Has someone already tried this? If not, who in the mathematical community might be interested in creating and maintaining such a project or is working on similar projects?

Idea

A website dedicated to anonymous discussions of mathematical papers by experts.

Motivation 1: Hidden knowledge

Wilhelm Klingenberg's "Lectures on closed geodesics" can be found in every university's math library. One of the main theorems in the book is the following remarkable result, a culmination of decades of work on Morse theory of the loop space by many mathematicians: Every compact Riemannian manifold contains infinitely many prime closed geodesics.

Unfortunately, there is a mistake in the proof. 44 years after the book's publication the statement is still a widely open problem. The reason I know this is because when I was in grad school I mentioned the book to my adviser and my adviser told me about it. If I tried to look for this information online I wouldn't find it (in fact, I still haven't seen it written down anywhere).

This is one of many examples of "hidden knowledge", information that gets passed from adviser to student, but is inaccessible to an outsider. In principle, a new Ramanujan can open arxiv.org and get access to the cutting edge mathematical research. In reality, the hidden knowledge keeps many mathematical fields impenetrable to anyone who is not personally acquainted with one of a handful of experts.

Of course, there is much more to hidden knowledge than "this paper form 40 years ago actually contains a gap". But I feel that the experts' "oral tradition" on papers in the field is at the core of it.
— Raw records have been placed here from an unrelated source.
-- ==== Sys2Proof/Config.lean ====
section
/-!
DEFINITION. The parameters the spec fixes for every machine (00_scope.md R5). The open parameters PROGRAM, PROG_BASE
and the start state stand in State (log entries 1 and 2). The spec names no implementation option and no unspecified
value (70_reset_and_hazards.md R143; 92_eei_decisions.md, Open parameters), so nothing here is opaque.
-/
namespace Sys2Proof

/-- An instruction word is 4 bytes, and the pc advances by 4 (10_state.md R38). -/
abbrev Config.instrBytes : Nat := 4

/-- The number of addresses: addresses are 64-bit byte addresses (20_memory.md R51). -/
abbrev Config.addressSpace : Nat := 2 ^ 64

/-- The largest shift that Decode admits (30_encoding.md R75). -/
abbrev Config.maxShift : Nat := 4

end Sys2Proof
end

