-- ==== Sys2Proof/Tests/Slice0.lean ====
section
/-!
SUPPORT. Tests: words and results from spec/95_test_vectors.md and spec/30_encoding.md, never from the model; and, for
every statement with hypotheses, a concrete case that meets them (boundary values where a clause has a range).
-/
namespace Sys2Proof.Tests
open Sys2Proof Sys2Proof.Machine

/-! ### Well-formedness: an ill-formed term for its check (30_encoding.md R75) -/

theorem test_wf_refuses_shift_5_in_sub32 : (Instr.sub32 0 1 2 .uxtb 5).wf = false := by decide
theorem test_wf_refuses_shift_5_in_sub64 : (Instr.sub64 0 1 2 .uxtb 5).wf = false := by decide
theorem test_wf_admits_shift_4 :
    (Instr.sub32 31 31 31 .sxtx 4).wf = true ∧ (Instr.sub64 31 31 31 .sxtx 4).wf = true := by decide

/-! ### Decoding, words written bit by bit from 30_encoding.md R66 -/

/-- `0 1 0 01011 00 1 Rm=00010 option=100 imm3=001 Rn=00001 Rd=00000` is SUB W0, W1, W2, SXTB #1. -/
theorem test_decode_sub32 : decode 0b01001011001000101000010000100000#32 = .ok (.sub32 0 1 2 .sxtb 1) := by decide
/-- `1 1 0 01011 00 1 Rm=00010 option=111 imm3=001 Rn=00001 Rd=00000` is SUB X0, X1, X2, SXTX #1. -/
theorem test_decode_sub64 : decode 0b11001011001000101110010000100000#32 = .ok (.sub64 0 1 2 .sxtx 1) := by decide
/-- The three register fields told apart: Rd = 3, Rn = 6, Rm = 5. -/
theorem test_decode_field_places : decode 0b11001011001001010110000011000011#32 = .ok (.sub64 3 6 5 .uxtx 0) := by
  decide
/-- 95_test_vectors.md section 2, the rows of S, op, opt, bit 21 and bits 28:24, each flipped. -/
theorem test_decode_refuses_neighbours :
    ([0x8B220020#32, 0xEB220020#32, 0xAB220020#32, 0xCB620020#32, 0xCBA20020#32, 0xCBE20020#32, 0xCB020020#32,
      0xCA220020#32, 0xDB220020#32].all fun w => decide (decode w = .error .notInSpec)) = true := by decide
/-- 20_memory.md R54: `SUB X0, X1, W2, UXTB #2` is the bytes 20 08 22 CB. -/
theorem test_bytes_little_endian : encode (.sub64 0 1 2 .uxtb 2) = [0x20#8, 0x08#8, 0x22#8, 0xCB#8] := by decide
theorem test_decode_bytes_leaves_the_rest :
    decodeBytes [0x20#8, 0x08#8, 0x22#8, 0xCB#8, 0x7F#8] = .ok (.sub64 0 1 2 .uxtb 2, [0x7F#8]) := by decide
theorem test_decode_bytes_too_few : decodeBytes [0x20#8, 0x08#8, 0x22#8] = .error .tooFewBytes := by decide
theorem test_decode_table_words :
    decodeTableWord 32 0x4B200000 = some (.sub32 0 0 0 .uxtb 0) ∧
    decodeTableWord 32 0xCB200000 = some (.sub64 0 0 0 .uxtb 0) ∧ decodeTableWord 32 0xCB227420 = none := by decide

/-! ### Results (95_test_vectors.md sections 3.2 and 3.3): one step each -/

/-- A state with x[1], x[2] and sp given, DIT and two flags set. -/
def start (x1 x2 sp : XWord) : State :=
  { State.reset with
    x := (State.reset.x.set 1 x1).set 2 x2, sp := sp,
    pstate := { n := true, z := false, c := true, v := false, dit := true } }

/-- A property of the state after one step of a placed word; false if there is none. -/
def afterStep (s : State) (w : Nat) (p : State → Bool) : Bool :=
  match step (s.withFetchWord 32 w) with
  | .next t => p t
  | .fault _ => false
  | .refused _ => false

/-- `SUB W0, W1, W2, SXTB #4`: the upper halves are ignored and cleared, the extension is signed. -/
theorem test_sub32_sxtb_4 :
    afterStep (start 0xAAAAAAAA00001000 0xFEDCBA98F654B281 0) 0x4B229020
      (fun t => t.x[0] == 0x17F0#64 && t.pc == 4#64) = true := by decide
/-- `SUB WSP, W1, W2, LSL #1`: sp[63:32] is cleared and the difference wraps at 32 bits. -/
theorem test_sub32_to_wsp :
    afterStep (start 0xFFFFFFFF00000000 1 0x5555555555555555) 0x4B22443F (fun t => t.sp == 0xFFFFFFFE#64) = true := by
  decide
/-- `SUB X0, X1, W2, SXTW #4` of 0x80000000: the extension is to 64 bits, before the shift. -/
theorem test_sub64_sxtw_4 :
    afterStep (start 0 0x80000000 0) 0xCB22D020
      (fun t => t.x[0] == 0x0000000800000000#64 && t.pstate == (start 0 0 0).pstate) = true := by decide
/-- `SUB SP, SP, X1`: Rn and Rd 31 are sp, with no alignment check. -/
theorem test_sub64_sp_misaligned : afterStep (start 1 0 7) 0xCB2163FF (fun t => t.sp == 6#64) = true := by decide
/-- `0xCB3FFFFF` (imm3 = 7, every register 31) is Undefined, not a no-op (section 3.4). -/
theorem test_undefined_before_registers :
    step (State.reset.withFetchWord 32 0xCB3FFFFF) = .fault (.undefined 0 0xCB3FFFFF) := rfl

/-! ### The assembler (95_test_vectors.md section 2; 30_encoding.md R85, R86) -/

theorem test_text_preferred_spellings :
    (disassemble (.sub64 31 31 1 .uxtx 4)).text = "SUB SP, SP, X1, LSL #4" ∧
    (disassemble (.sub32 31 31 31 .sxtx 4)).text = "SUB WSP, WSP, WZR, SXTX #4" ∧
    (disassemble (.sub64 3 31 31 .uxtx 0)).text = "SUB X3, SP, XZR" := by decide
/-- `SUB X0, X1, X2` with no extend is no instruction of the spec (R85), nor is LSL without an amount (R86). -/
theorem test_assemble_refuses :
    assemble { d := .x 0, n := .x 1, m := .x 2, extend := none, amount := none } = none ∧
    assemble { d := .sp, n := .sp, m := .x 1, extend := some .lsl, amount := none } = none ∧
    assemble { d := .x 0, n := .x 1, m := .w 2, extend := some (.named .sxtx), amount := some 1 } = none ∧
    assemble { d := .x 0, n := .x 1, m := .w 2, extend := some (.named .sxtw), amount := some 5 } = none := by decide

/-! ### Witnesses: a concrete case that meets the hypotheses of each statement that has any -/

/-- One word placed at 0x1000. -/
def placed (w : Word) : State := loadProgram 0x1000#64 [w] State.reset

theorem placed_inv (w : Word) : Inv (placed w) :=
  ⟨rfl, ⟨by show 0x1000 % 4 = 0; decide, by show 0x1000 + 4 * 1 ≤ 2 ^ 64; decide⟩, rfl, 0, Nat.zero_le _, rfl⟩
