-- ==== Sys2Proof/Decode.lean ====
section
/-! DEFINITION. Command words (30_encoding.md R100 to R102, R114, R115): the opcode table, the decoder, and
the encoder written from the same table. -/

namespace Sys2Proof

/-- Field `op`, bits 23:16 (R100). -/
def fieldOp (w : CmdWord) : Byte := w.extractLsb' 16 8
/-- Field `a`, bits 15:8 (R100). -/
def fieldA (w : CmdWord) : Byte := w.extractLsb' 8 8
/-- Field `b`, bits 7:0 (R100). -/
def fieldB (w : CmdWord) : Byte := w.extractLsb' 0 8

/-- The word `{op, a, b}` (R100). -/
def mkWord (op a b : Byte) : CmdWord := (op ++ a) ++ b

/-- Why a word is an undefined command (R102, R115). -/
inductive DecodeReject where
  /-- `op` is in no row of the table. -/
  | undefinedOpcode (op : Byte)
  /-- `op` is in a row, but a field the operation does not use is not 0 (R101). -/
  | nonzeroUnusedField (op : Byte)
deriving DecidableEq, Repr

/-- An operation that uses neither field. -/
def decodeNone (w : CmdWord) (i : Instr) : Except DecodeReject Instr :=
  if fieldA w = 0#8 ∧ fieldB w = 0#8 then .ok i else .error (.nonzeroUnusedField (fieldOp w))

/-- An operation that uses field `a` only. -/
def decodeA (w : CmdWord) (f : Byte → Instr) : Except DecodeReject Instr :=
  if fieldB w = 0#8 then .ok (f (fieldA w)) else .error (.nonzeroUnusedField (fieldOp w))

/-- An operation that uses both fields. -/
def decodeAB (w : CmdWord) (f : Byte → Byte → Instr) : Except DecodeReject Instr :=
  .ok (f (fieldA w) (fieldB w))

/-- The decoder, total on every word (R102). -/
def decode (w : CmdWord) : Except DecodeReject Instr :=
  match (fieldOp w).toNat with
  | 0x01 => decodeA w .selectBank
  | 0x02 => decodeAB w fun a b => .delay (a ++ b)
  | 0x10 => decodeAB w .create
  | 0x11 => decodeNone w .release
  | 0x12 => decodeNone w .reset
  | 0x13 => decodeNone w .wake
  | 0x14 => decodeNone w .sleep
  | 0x15 => decodeNone w .getDeviceId
  | 0x16 => decodeA w .setGyroFs
  | 0x17 => decodeNone w .getGyroFs
  | 0x18 => decodeA w .setAccelFs
  | 0x19 => decodeNone w .getAccelFs
  | 0x1A => decodeAB w .setDlpf
  | 0x1B => decodeA w .enableDlpf
  | 0x1C => decodeNone w .getRawAccel
  | 0x1D => decodeNone w .getRawGyro
  | 0x1E => decodeNone w .getAccel
  | 0x1F => decodeNone w .getGyro
  | 0x20 => decodeAB w .writeAux
  | 0x21 => decodeAB w .readAux
  | 0x22 => decodeNone w .getRawMag
  | 0x23 => decodeNone w .auxInit
  | 0x30 => decodeNone w .elevation
  | 0x31 => decodeNone w .azimuth
  | _ => .error (.undefinedOpcode (fieldOp w))

/-- The command word of an operation (R114). -/
def encode : Instr → CmdWord
  | .selectBank bank => mkWord 0x01#8 bank 0#8
  | .delay ms => mkWord 0x02#8 (ms.extractLsb' 8 8) (ms.extractLsb' 0 8)
  | .create bus addr7 => mkWord 0x10#8 bus addr7
  | .release => mkWord 0x11#8 0#8 0#8
  | .reset => mkWord 0x12#8 0#8 0#8
  | .wake => mkWord 0x13#8 0#8 0#8
  | .sleep => mkWord 0x14#8 0#8 0#8
  | .getDeviceId => mkWord 0x15#8 0#8 0#8
  | .setGyroFs fs => mkWord 0x16#8 fs 0#8
  | .getGyroFs => mkWord 0x17#8 0#8 0#8
  | .setAccelFs fs => mkWord 0x18#8 fs 0#8
  | .getAccelFs => mkWord 0x19#8 0#8 0#8
  | .setDlpf sensor cutoff => mkWord 0x1A#8 sensor cutoff
  | .enableDlpf en => mkWord 0x1B#8 en 0#8
  | .getRawAccel => mkWord 0x1C#8 0#8 0#8
  | .getRawGyro => mkWord 0x1D#8 0#8 0#8
  | .getAccel => mkWord 0x1E#8 0#8 0#8
  | .getGyro => mkWord 0x1F#8 0#8 0#8
  | .writeAux target byte => mkWord 0x20#8 target byte
  | .readAux target length => mkWord 0x21#8 target length
  | .getRawMag => mkWord 0x22#8 0#8 0#8
  | .auxInit => mkWord 0x23#8 0#8 0#8
  | .elevation => mkWord 0x30#8 0#8 0#8
  | .azimuth => mkWord 0x31#8 0#8 0#8

/-- The row's mnemonic of each operation (R114). -/
def Instr.mnemonic : Instr → String
  | .selectBank _ => "SELECTBANK"
  | .delay _ => "DELAY"
  | .create _ _ => "CREATE"
  | .release => "RELEASE"
  | .reset => "RESET"
  | .wake => "WAKE"
  | .sleep => "SLEEP"
  | .getDeviceId => "GETDEVICEID"
  | .setGyroFs _ => "SETGYROFS"
  | .getGyroFs => "GETGYROFS"
  | .setAccelFs _ => "SETACCELFS"
  | .getAccelFs => "GETACCELFS"
  | .setDlpf _ _ => "SETDLPF"
  | .enableDlpf _ => "ENABLEDLPF"
  | .getRawAccel => "GETRAWACCEL"
  | .getRawGyro => "GETRAWGYRO"
  | .getAccel => "GETACCEL"
  | .getGyro => "GETGYRO"
  | .writeAux _ _ => "WRITEAUX"
  | .readAux _ _ => "READAUX"
  | .getRawMag => "GETRAWMAG"
  | .auxInit => "AUXINIT"
  | .elevation => "ELEVATION"
  | .azimuth => "AZIMUTH"

/-- One row of the opcode map: a word selects it when `w &&& mask = pattern` (R114). -/
structure OpRow where
  mnemonic : String
  mask : CmdWord
  pattern : CmdWord
deriving DecidableEq, Repr

/-- Families 0 and 1 of the opcode map, first half (R114). -/
def opcodeRows1 : List OpRow := [
  ⟨"SELECTBANK", 0xFF00FF#24, 0x010000#24⟩,
  ⟨"DELAY", 0xFF0000#24, 0x020000#24⟩,
  ⟨"CREATE", 0xFF0000#24, 0x100000#24⟩,
  ⟨"RELEASE", 0xFFFFFF#24, 0x110000#24⟩,
  ⟨"RESET", 0xFFFFFF#24, 0x120000#24⟩,
  ⟨"WAKE", 0xFFFFFF#24, 0x130000#24⟩,
  ⟨"SLEEP", 0xFFFFFF#24, 0x140000#24⟩,
  ⟨"GETDEVICEID", 0xFFFFFF#24, 0x150000#24⟩,
  ⟨"SETGYROFS", 0xFF00FF#24, 0x160000#24⟩,
  ⟨"GETGYROFS", 0xFFFFFF#24, 0x170000#24⟩,
  ⟨"SETACCELFS", 0xFF00FF#24, 0x180000#24⟩,
  ⟨"GETACCELFS", 0xFFFFFF#24, 0x190000#24⟩]

/-- The rest of family 1, and families 2 and 3 (R114). -/
def opcodeRows2 : List OpRow := [
  ⟨"SETDLPF", 0xFF0000#24, 0x1A0000#24⟩,
  ⟨"ENABLEDLPF", 0xFF00FF#24, 0x1B0000#24⟩,
  ⟨"GETRAWACCEL", 0xFFFFFF#24, 0x1C0000#24⟩,
  ⟨"GETRAWGYRO", 0xFFFFFF#24, 0x1D0000#24⟩,
  ⟨"GETACCEL", 0xFFFFFF#24, 0x1E0000#24⟩,
  ⟨"GETGYRO", 0xFFFFFF#24, 0x1F0000#24⟩,
  ⟨"WRITEAUX", 0xFF0000#24, 0x200000#24⟩,
  ⟨"READAUX", 0xFF0000#24, 0x210000#24⟩,
  ⟨"GETRAWMAG", 0xFFFFFF#24, 0x220000#24⟩,
  ⟨"AUXINIT", 0xFFFFFF#24, 0x230000#24⟩,
  ⟨"ELEVATION", 0xFFFFFF#24, 0x300000#24⟩,
  ⟨"AZIMUTH", 0xFFFFFF#24, 0x310000#24⟩]

/-- The opcode map (R114, opcode_table.json). -/
def opcodeTable : List OpRow := opcodeRows1 ++ opcodeRows2

/-- The word `w` selects the row. -/
def OpRow.matches (r : OpRow) (w : CmdWord) : Bool := decide (w &&& r.mask = r.pattern)

/-- The command word that a table word of `nbits` bits stands for: the bits above `nbits` are 0. -/
def tableWord (nbits w : Nat) : CmdWord := BitVec.ofNat 24 (w % 2 ^ nbits)

/-- The instruction the decoder reads from a table word (bit 0 the least significant; the command word has
one word and no byte order, 20_memory.md R69). -/
def decodeTableWord (nbits w : Nat) : Option Instr :=
  match decode (tableWord nbits w) with
  | .ok i => some i
  | .error _ => none

end Sys2Proof
end

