@[simp] theorem setDev_cfg (s : State) (v : Dev) : (s.setDev v).cfg = s.cfg := rfl
@[simp] theorem setDev_host (s : State) (v : Dev) : (s.setDev v).host = s.host := rfl
@[simp] theorem setDev_activity (s : State) (v : Dev) : (s.setDev v).activity = s.activity := rfl
@[simp] theorem setDev_handle (s : State) (v : Dev) : (s.setDev v).handle = s.handle := rfl
@[simp] theorem setDev_drv (s : State) (v : Dev) : (s.setDev v).drv = s.drv := rfl
@[simp] theorem setDev_status (s : State) (v : Dev) : (s.setDev v).status = s.status := rfl
@[simp] theorem setDev_res (s : State) (v : Dev) : (s.setDev v).res = s.res := rfl
@[simp] theorem setDev_fus (s : State) (v : Dev) : (s.setDev v).fus = s.fus := rfl
@[simp] theorem setDev_dev (s : State) (v : Dev) : (s.setDev v).dev = v := rfl
@[simp] theorem setDev_mag (s : State) (v : Dev) : (s.setDev v).mag = s.mag := rfl
@[simp] theorem setDev_env (s : State) (v : Dev) : (s.setDev v).env = s.env := rfl
@[simp] theorem setDev_trace (s : State) (v : Dev) : (s.setDev v).trace = s.trace := rfl
@[simp] theorem setDev_hist (s : State) (v : Dev) : (s.setDev v).hist = s.hist := rfl
@[simp] theorem setDev_setDev (s : State) (v w : Dev) : (s.setDev v).setDev w = s.setDev w := rfl
@[simp] theorem setDev_self (s : State) : s.setDev s.dev = s := rfl

@[simp] theorem setMag_cfg (s : State) (v : AuxTarget) : (s.setMag v).cfg = s.cfg := rfl
@[simp] theorem setMag_host (s : State) (v : AuxTarget) : (s.setMag v).host = s.host := rfl
@[simp] theorem setMag_activity (s : State) (v : AuxTarget) : (s.setMag v).activity = s.activity := rfl
@[simp] theorem setMag_handle (s : State) (v : AuxTarget) : (s.setMag v).handle = s.handle := rfl
@[simp] theorem setMag_drv (s : State) (v : AuxTarget) : (s.setMag v).drv = s.drv := rfl
@[simp] theorem setMag_status (s : State) (v : AuxTarget) : (s.setMag v).status = s.status := rfl
@[simp] theorem setMag_res (s : State) (v : AuxTarget) : (s.setMag v).res = s.res := rfl
@[simp] theorem setMag_fus (s : State) (v : AuxTarget) : (s.setMag v).fus = s.fus := rfl
@[simp] theorem setMag_dev (s : State) (v : AuxTarget) : (s.setMag v).dev = s.dev := rfl
@[simp] theorem setMag_mag (s : State) (v : AuxTarget) : (s.setMag v).mag = v := rfl
@[simp] theorem setMag_env (s : State) (v : AuxTarget) : (s.setMag v).env = s.env := rfl
@[simp] theorem setMag_trace (s : State) (v : AuxTarget) : (s.setMag v).trace = s.trace := rfl
@[simp] theorem setMag_hist (s : State) (v : AuxTarget) : (s.setMag v).hist = s.hist := rfl
@[simp] theorem setMag_setMag (s : State) (v w : AuxTarget) : (s.setMag v).setMag w = s.setMag w := rfl
@[simp] theorem setMag_self (s : State) : s.setMag s.mag = s := rfl

@[simp] theorem setEnv_cfg (s : State) (v : Env) : (s.setEnv v).cfg = s.cfg := rfl
@[simp] theorem setEnv_host (s : State) (v : Env) : (s.setEnv v).host = s.host := rfl
@[simp] theorem setEnv_activity (s : State) (v : Env) : (s.setEnv v).activity = s.activity := rfl
@[simp] theorem setEnv_handle (s : State) (v : Env) : (s.setEnv v).handle = s.handle := rfl
@[simp] theorem setEnv_drv (s : State) (v : Env) : (s.setEnv v).drv = s.drv := rfl
@[simp] theorem setEnv_status (s : State) (v : Env) : (s.setEnv v).status = s.status := rfl
@[simp] theorem setEnv_res (s : State) (v : Env) : (s.setEnv v).res = s.res := rfl
@[simp] theorem setEnv_fus (s : State) (v : Env) : (s.setEnv v).fus = s.fus := rfl
@[simp] theorem setEnv_dev (s : State) (v : Env) : (s.setEnv v).dev = s.dev := rfl
@[simp] theorem setEnv_mag (s : State) (v : Env) : (s.setEnv v).mag = s.mag := rfl
@[simp] theorem setEnv_env (s : State) (v : Env) : (s.setEnv v).env = v := rfl
@[simp] theorem setEnv_trace (s : State) (v : Env) : (s.setEnv v).trace = s.trace := rfl
@[simp] theorem setEnv_hist (s : State) (v : Env) : (s.setEnv v).hist = s.hist := rfl
@[simp] theorem setEnv_setEnv (s : State) (v w : Env) : (s.setEnv v).setEnv w = s.setEnv w := rfl
@[simp] theorem setEnv_self (s : State) : s.setEnv s.env = s := rfl

@[simp] theorem setTrace_cfg (s : State) (v : List Txn) : (s.setTrace v).cfg = s.cfg := rfl
@[simp] theorem setTrace_host (s : State) (v : List Txn) : (s.setTrace v).host = s.host := rfl
@[simp] theorem setTrace_activity (s : State) (v : List Txn) : (s.setTrace v).activity = s.activity := rfl
@[simp] theorem setTrace_handle (s : State) (v : List Txn) : (s.setTrace v).handle = s.handle := rfl
@[simp] theorem setTrace_drv (s : State) (v : List Txn) : (s.setTrace v).drv = s.drv := rfl
@[simp] theorem setTrace_status (s : State) (v : List Txn) : (s.setTrace v).status = s.status := rfl
@[simp] theorem setTrace_res (s : State) (v : List Txn) : (s.setTrace v).res = s.res := rfl
@[simp] theorem setTrace_fus (s : State) (v : List Txn) : (s.setTrace v).fus = s.fus := rfl
@[simp] theorem setTrace_dev (s : State) (v : List Txn) : (s.setTrace v).dev = s.dev := rfl
@[simp] theorem setTrace_mag (s : State) (v : List Txn) : (s.setTrace v).mag = s.mag := rfl
@[simp] theorem setTrace_env (s : State) (v : List Txn) : (s.setTrace v).env = s.env := rfl
@[simp] theorem setTrace_trace (s : State) (v : List Txn) : (s.setTrace v).trace = v := rfl
@[simp] theorem setTrace_hist (s : State) (v : List Txn) : (s.setTrace v).hist = s.hist := rfl
@[simp] theorem setTrace_setTrace (s : State) (v w : List Txn) : (s.setTrace v).setTrace w = s.setTrace w := rfl
@[simp] theorem setTrace_self (s : State) : s.setTrace s.trace = s := rfl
Making it common knowledge will be of great benefit to students, mathematicians from smaller universities, those outside of North America and Europe, people from adjacent fields, to the experts themselves and to the mathematical progress.

Motivation 2: Improving peer review

Consider the following situations:

  • You are refereeing a paper and get stuck on some minor issue. It will take the author 5 minutes to explain, but a few hours for you to figure it out on your own. But it doesn't quite feel worth initiating formal communication with the author through the editor over this and you don't want to break the veil of anonymity by contacting the author directly.
  • You are being asked to referee a paper, but don't have time to referee the whole paper. On the other hand, there is a part of it that is really interesting to you. Telling the editor "yes, but I will only referee Lemma 5.3" seems awkward.
  • You are refereeing a paper that is at the intersection of your field and a different field. You would like to discuss it with an expert in the other field to make sure you are not missing anything, but don't know a colleague in that area or feel hesitant revealing that you are a referee for this paper.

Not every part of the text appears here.